Can you double-check the topology settings @brentlu ? Wondering why what the changes are for this platform?

brentlu commented 1 month ago

There is nothing special for this topology. The only difference is that MCLK rate is 24.576MHz but this setting has been long used in max98373 topology.

"sof-tgl-max98357a-rt5682\;sof-adl-rt5650\;-DUSE_RT5650\;-DFMT=s24le\;-DPLATFORM=adl\;-DLINUX_MACHINE_DRIVER=sof_rt5682\;-DAMP_SSP=1\;-DSPK_MIC_PERIOD_US=10000\;-DBT_OFFLOAD\;-DNOHOTWORD\;-DNO16KDMIC"
brentlu commented 1 month ago

DSP panic could be observed with same FW image. The exception cause LoadStorePIFDataErrorCause also suggests that there is problem with the memory. So my question would be "is there anything we can do / need to do about it?". If not, I would suggest ODM to go through CQE process for further analysis.

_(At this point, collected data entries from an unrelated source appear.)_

-- ==== Sys2Proof/Laws/MayCmd.lean ====
section
/-! SUPPORT. Permissions of lanes, sensors, twin, registers, debug and host commands: each is made of the plain updates that its mask `…_m` names. -/

namespace Sys2Proof.Machine

set_option Elab.async false
set_option linter.unusedVariables false

section
variable {M : Nat} {I : State → Prop}

def startProbe_m : Nat := forEach_m ||| startAttempt_m
theorem startProbe_may (h : May M I) (hm : Sub startProbe_m M) {b0} {b1} {b2} (hb2 : I b2) : I (startProbe b0 b1 b2) := by
  unfold startProbe
  refine forEach_may h (Sub.rfl.inl.trans hm) (fun a0 a1 ha1 => ?_) hb2
  · refine startAttempt_may h (Sub.rfl.inr.trans hm) ha1

def wakeIn_m : Nat := mask [LNI_STATUS.STATE] ||| setIn_m ||| setF_m
theorem wakeIn_may (h : May M I) (hm : Sub wakeIn_m M) {b0} {b1} (hb1 : I b1) : I (wakeIn b0 b1) := by
  have ho := (Sub.rfl.inl.inl.trans hm)
  unfold wakeIn
  refine setIn_may h (Sub.rfl.inr.inl.trans hm) ?_
  · refine setF_may h (Sub.rfl.inr.trans hm) (ho.ok (by decide +kernel)) hb1

def signalRise_m : Nat := mask [LNI_STATUS.SIGDET] ||| setF_m ||| startProbe_m ||| wakeIn_m ||| inActive_m
theorem signalRise_may (h : May M I) (hm : Sub signalRise_m M) {b0} {b1} (hb1 : I b1) : I (signalRise b0 b1) := by
  have ho := (Sub.rfl.inl.inl.inl.inl.trans hm)
  unfold signalRise
  extract_lets -merge -useContext x0 x1
  have hx0 : I x0 := by
    unfold x0
    refine setF_may h (Sub.rfl.inr.inl.inl.inl.trans hm) (ho.ok (by decide +kernel)) hb1
  clear_value x0
  refine may_ite ?_ ?_
  · exact hb1
  · refine may_ite ?_ ?_
    · refine startProbe_may h (Sub.rfl.inr.inl.inl.trans hm) hx0
    · refine may_ite ?_ ?_
      · refine wakeIn_may h (Sub.rfl.inr.inl.trans hm) hx0
      · refine may_ite ?_ ?_
        · refine inActive_may h (Sub.rfl.inr.trans hm) hx0
        · exact hx0

def signalFall_m : Nat := mask [LNI_STATUS.SIGDET] ||| setF_m ||| setIn_m ||| enterIn_m ||| lockLoss_m ||| failAttempt_m
theorem signalFall_may (h : May M I) (hm : Sub signalFall_m M) {b0} {b1} (hb1 : I b1) : I (signalFall b0 b1) := by
  have ho := (Sub.rfl.inl.inl.inl.inl.inl.trans hm)
  unfold signalFall
  extract_lets -merge -useContext x0
  have hx0 : I x0 := by
    unfold x0
    refine setF_may h (Sub.rfl.inr.inl.inl.inl.inl.trans hm) (ho.ok (by decide +kernel)) hb1
  clear_value x0
  refine may_ite ?_ ?_
  · exact hb1
  · refine may_ite ?_ ?_
    · refine may_ite ?_ ?_
      · refine setIn_may h (Sub.rfl.inr.inl.inl.inl.trans hm) ?_
        · refine enterIn_may h (Sub.rfl.inr.inl.inl.trans hm) hx0
      · refine lockLoss_may h (Sub.rfl.inr.inl.trans hm) hx0
    · refine may_ite ?_ ?_
      · refine failAttempt_may h (Sub.rfl.inr.trans hm) hx0
      · exact hx0

def recordPartner_m : Nat := mask [LNI_EQ.PARTNER_PRESET, LNI_PARTNER_HI.PARTNER_LANE, LNI_PARTNER_HI.ID_HI, LNI_PARTNER_LO.ID_LO, LNO_TX_CFG.PRESET_ACT] ||| setF_m ||| sendSets_m
theorem recordPartner_may (h : May M I) (hm : Sub recordPartner_m M) {b0} {b1} {b2} (hb2 : I b2) : I (recordPartner b0 b1 b2) := by
  have ho := (Sub.rfl.inl.inl.trans hm)
  unfold recordPartner
  extract_lets -merge -useContext x0
  have hx0 : I x0 := by
    unfold x0
    refine setF_may h (Sub.rfl.inr.inl.trans hm) (ho.ok (by decide +kernel)) ?_
    · refine setF_may h (Sub.rfl.inr.inl.trans hm) (ho.ok (by decide +kernel)) ?_
      · refine setF_may h (Sub.rfl.inr.inl.trans hm) (ho.ok (by decide +kernel)) ?_
        · refine setF_may h (Sub.rfl.inr.inl.trans hm) (ho.ok (by decide +kernel)) hb2
  clear_value x0
  refine may_ite ?_ ?_
  · refine sendSets_may h (Sub.rfl.inr.trans hm) ?_
    · refine setF_may h (Sub.rfl.inr.inl.trans hm) (ho.ok (by decide +kernel)) hx0
  · exact hx0

def trainingDone_m : Nat := forEach_m ||| laneReady_m
theorem trainingDone_may (h : May M I) (hm : Sub trainingDone_m M) {b0} {b1} (hb1 : I b1) : I (trainingDone b0 b1) := by
  unfold trainingDone
  refine forEach_may h (Sub.rfl.inl.trans hm) (fun a0 a1 ha1 => ?_) hb1
  · refine laneReady_may h (Sub.rfl.inr.trans hm) ha1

[ 6.986281] sof-audio-pci-intel-tgl 0000:00:1f.3: ------------[ DSP dump start ]------------ [ 6.986285] sof-audio-pci-intel-tgl 0000:00:1f.3: DSP panic! [ 6.986287] sof-audio-pci-intel-tgl 0000:00:1f.3: fw_state: SOF_FW_BOOT_COMPLETE (6) [ 6.986298] sof-audio-pci-intel-tgl 0000:00:1f.3: 0x00000005: module: ROM, state: FW_ENTERED, running [ 6.986305] sof-audio-pci-intel-tgl 0000:00:1f.3: status code: 0xdead006 (unknown) [ 6.986395] sof-audio-pci-intel-tgl 0000:00:1f.3: reason: runtime exception (0x6) [ 6.986397] sof-audio-pci-intel-tgl 0000:00:1f.3: trace point: 0x00004000 [ 6.986399] sof-audio-pci-intel-tgl 0000:00:1f.3: panic at :0 [ 6.986401] sof-audio-pci-intel-tgl 0000:00:1f.3: error: DSP Firmware Oops [ 6.986403] sof-audio-pci-intel-tgl 0000:00:1f.3: error: Exception Cause: LoadStorePIFDataErrorCause, Synchronous PIF data error during LoadStore access [ 6.986405] sof-audio-pci-intel-tgl 0000:00:1f.3: EXCCAUSE 0x0000000d EXCVADDR 0x0000001c PS 0x00060025 SAR 0x00000000 [ 6.986408] sof-audio-pci-intel-tgl 0000:00:1f.3: EPC1 0xbe031c5d EPC2 0xbe051b22 EPC3 0x00000000 EPC4 0x00000000 [ 6.986410] sof-audio-pci-intel-tgl 0000:00:1f.3: EPC5 0x00000000 EPC6 0x00000000 EPC7 0x00000000 DEPC 0x00000000 [ 6.986412] sof-audio-pci-intel-tgl 0000:00:1f.3: EPS2 0x00060b20 EPS3 0x00000000 EPS4 0x00000000 EPS5 0x00000000 [ 6.986414] sof-audio-pci-intel-tgl 0000:00:1f.3: EPS6 0x00000000 EPS7 0x00000000 INTENABL 0x00000000 INTERRU 0x00000222 [ 6.986417] sof-audio-pci-intel-tgl 0000:00:1f.3: stack dump from 0xbe271aa0 [ 6.986419] sof-audio-pci-intel-tgl 0000:00:1f.3: 0xbe271aa0: 00000000 00000000 00000003 be05a308 [ 6.986422] sof-audio-pci-intel-tgl 0000:00:1f.3: 0xbe271ab0: fe0605a8 be271af0 be271b20 0000000d [ 6.986424] sof-audio-pci-intel-tgl 0000:00:1f.3: 0xbe271ac0: be271aa0 00000000 00000000 00000000 [ 6.986426] sof-audio-pci-intel-tgl 0000:00:1f.3: 0xbe271ad0: 00000000 00000000 00000000 00000000 [ 6.986428] sof-audio-pci-intel-tgl 0000:00:1f.3: 0xbe271ae0: 7e031c5d be271b20 9e1bed60 be05a494 [ 6.986430] sof-audio-pci-intel-tgl 0000:00:1f.3: 0xbe271af0: be031c5d 00000000 00000000 00000000 [ 6.986432] sof-audio-pci-intel-tgl 0000:00:1f.3: 0xbe271b00: be0c4468 00000003 ffffffff ffffffff [ 6.986434] sof-audio-pci-intel-tgl 0000:00:1f.3: 0xbe271b10: be02f47b be271d20 ffffffff fe031c5d [ 6.986435] sof-audio-pci-intel-tgl 0000:00:1f.3: ------------[ DSP dump end ]------------

plbossart commented 1 month ago

My guess is that you have a conflict between SSPs, specifically I am not sure if you can have BT_OFFLOAD along with the MCLK at 24.576?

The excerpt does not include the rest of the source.